In Dog Park, a multiplayer game where users interact with one another as different canines, Cancienne wanted for people to try an experience play through the non-zero sum eyes of their pets. As Cancienne explained to Kill Screen last year, “When it comes to play, the dog’s only goal is to keep on having more fun.” In “City Dog,” a working title for the new project, he wants players to try encountering the rest of the world through this perspective and experience both the joys and fears that come with it. “I want to make an open world game where you start out as the least important character in that world, and more or less stay that way,” said Cancienne.

For the last several months, he’s been working on taking the interactive parts of Dog Park and expanding on them into a single-player adventure in a much larger, randomly generated city. Instead of using a place like Manhattan, however, Cancienne wanted something more conducive to the thrills of being a dog on the loose. “I started working on the procedural city stuff shortly after returning home from a trip to Tokyo,” he explained, “and Tokyo’s a great example of that kind of urban landscape.” Unlike the “predictable grids” of some of America’s larger cities, he felt the “organic, twisty, narrow shapes” of Asian and European cities offered more interesting spaces to “get pleasantly lost in.”

“I wonder whether the dog really saw it that way”

While the vine Cancienne posted of “City Dog” makes tearing down city streets look fun and lighthearted, I asked him if he’d ever lost one of his own dogs. “I have, very luckily, never lost my dog in the city, or anywhere,” he said. “She’s very attached to us, though, and isn’t prone to wandering.” Found alone in a Washington Heights basement by a rescue group, Cancienne adopted Princess after fostering her for a few weeks.

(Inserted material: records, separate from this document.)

-- ==== Sys2Proof/Laws/KeptIngress.lean ====
section
/-! SUPPORT. What the operations of Machine/Ingress.lean keep (Kept). -/

namespace Sys2Proof.Machine

set_option linter.all false
set_option Elab.async false

theorem kept_modOutst {s0 : State} (tag : Nat) (f : Outst → Outst) {s : State}  (hK : Kept s0 s) : Kept s0 (modOutst tag f s) := by
  unfold modOutst
  repeat' first
    | with_reducible assumption
    | (intro x; refine Kept.cut (s0 := s0) x ?_ (fun k => ?_); rotate_left; clear_value x; rotate_left; subst x)
    | (intro x; clear_value x)
    | (intro x)
    | with_reducible apply kept_modFab
    | split

theorem kept_handOn {s0 : State} (o : Outst) (l : Nat) (p : Packet) {s : State}  (hK : Kept s0 s) : Kept s0 (handOn o l p s) := by
  unfold handOn
  repeat' first
    | with_reducible assumption
    | with_reducible apply kept_sendOn
    | with_reducible apply kept_charge

theorem kept_launch {s0 : State} (o : Outst) (l : Nat) {s : State}  (hK : Kept s0 s) : Kept s0 (launch o l s) := by
  unfold launch
  repeat' first
    | with_reducible assumption
    | (intro x; refine Kept.cut (s0 := s0) x ?_ (fun k => ?_); rotate_left; clear_value x; rotate_left; subst x)
    | (intro x; clear_value x)
    | (intro x)
    | with_reducible apply kept_handOn
    | with_reducible apply kept_modOutst
    | lift_lets -underBinder

theorem kept_siteBufWrite {s0 : State} (k : Nat) (p : Packet) {s : State}  (hK : Kept s0 s) : Kept s0 (siteBufWrite k p s) := by
  unfold siteBufWrite
  repeat' first
    | with_reducible assumption
    | (intro x; refine Kept.cut (s0 := s0) x ?_ (fun k => ?_); rotate_left; clear_value x; rotate_left; subst x)
    | (intro x; clear_value x)
    | (intro x)
    | with_reducible apply kept_modFab
    | with_reducible apply kept_eachS
    | with_reducible apply kept_modOrder
    | split
    | lift_lets -underBinder

theorem kept_sendRemote {s0 : State} (r : Req) (win : Nat) (e : BitVec 128) {s : State}  (hK : Kept s0 s) : Kept s0 (sendRemote r win e s) := by
  unfold sendRemote
  repeat' first
    | with_reducible assumption
    | (intro x; refine Kept.cut (s0 := s0) x ?_ (fun k => ?_); rotate_left; clear_value x; rotate_left; subst x)
    | (intro x; clear_value x)
    | (intro x)
    | with_reducible apply kept_refuse
    | with_reducible apply kept_siteBufWrite
    | with_reducible apply kept_modFab
    | with_reducible apply kept_whenS
    | with_reducible apply kept_launch
    | split
    | lift_lets -underBinder

theorem kept_takeOutst {s0 : State} (o : Outst) (hold : Option Nat) {s : State}  (hK : Kept s0 s) : Kept s0 (takeOutst o hold s) := by
  unfold takeOutst
  repeat' first
    | with_reducible assumption
    | (intro x; refine Kept.cut (s0 := s0) x ?_ (fun k => ?_); rotate_left; clear_value x; rotate_left; subst x)
    | (intro x; clear_value x)
    | (intro x)
    | with_reducible apply kept_modFab
    | split

theorem kept_tellOrigin {s0 : State} (o : Outst) (a : Answer) (noBuf : Bool) {s : State}  (hK : Kept s0 s) : Kept s0 (tellOrigin o a noBuf s) := by
  unfold tellOrigin
  repeat' first
    | with_reducible assumption
    | (intro x; refine Kept.cut (s0 := s0) x ?_ (fun k => ?_); rotate_left; clear_value x; rotate_left; subst x)
    | (intro x; clear_value x)
    | (intro x)
    | with_reducible apply kept_whenS
    | with_reducible apply kept_charge
    | with_reducible apply kept_fillSiteBuf
    | with_reducible apply kept_toAsker
    | with_reducible apply kept_boothAnswer
    | with_reducible apply kept_modCmd
    | split
    | lift_lets -underBinder

theorem kept_pumpOutst {s0 : State} {s : State}  (hK : Kept s0 s) : Kept s0 (pumpOutst s) := by
  unfold pumpOutst
  repeat' first
    | with_reducible assumption
    | (intro x; refine Kept.cut (s0 := s0) x ?_ (fun k => ?_); rotate_left; clear_value x; rotate_left; subst x)
    | (intro x; clear_value x)
    | (intro x)
    | with_reducible apply kept_eachS
    | with_reducible apply kept_whenS
    | with_reducible apply kept_launch
    | with_reducible apply kept_tellOrigin
    | with_reducible apply kept_takeOutst
    | split

theorem kept_dropOutst {s0 : State} (o : Outst) (hold : Option Nat) {s : State}  (hK : Kept s0 s) : Kept s0 (dropOutst o hold s) := by
  unfold dropOutst
  repeat' first
    | with_reducible assumption
    | with_reducible apply kept_pumpOutst
    | with_reducible apply kept_takeOutst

While working on the game he did mention thinking about a dog he used to have years ago. “[He] was found wandering the streets in Williamsburg, going door to door apparently looking for food and shelter, before someone let him in.” He also thought about the story of Hachik?, an Akita dog born on a farm near the city of ?date who returned to the same train station for nine years after his owner had died. “When humans tell the story, we say it’s about loyalty and bravery, but I guess I wonder whether the dog really saw it that way,” said Cancienne. Wondering about the dog’s daily existence, whether he kept returning to the same spot because he missed his owner or because he was simply scared and hungry, helped inform Cancienne’s approach to “City Dog.”

In his 1974 paper “What is it like to be a bat?” philosopher Thomas Nagel concluded that no matter how much information he had, there would always be limits to his ability to imagine the life of a bat, an intangible quality of its subjective experience that he would never have access to. Dog Park and “City Dog” might not be able to answer the question, “What’s it like to be a dog?” but together they offer an aesthetically playful and interactive way of exploring it. With the latter focusing on sniffing, collecting food, and negotiating a space filled with humans, and the former more narrowly tailored to the mechanics of dog-to-dog play, Cancienne is able to get at the question from more sides.

“I’m looking to release the two games as a package,” he told me. “I see them as two sides of the same coin.” In this way, the “fantasy” of being a dog that Cancienne is trying to create would be incomplete without both. He said he plans to launch a crowd funding campaign “soon-ish” in order to complete them.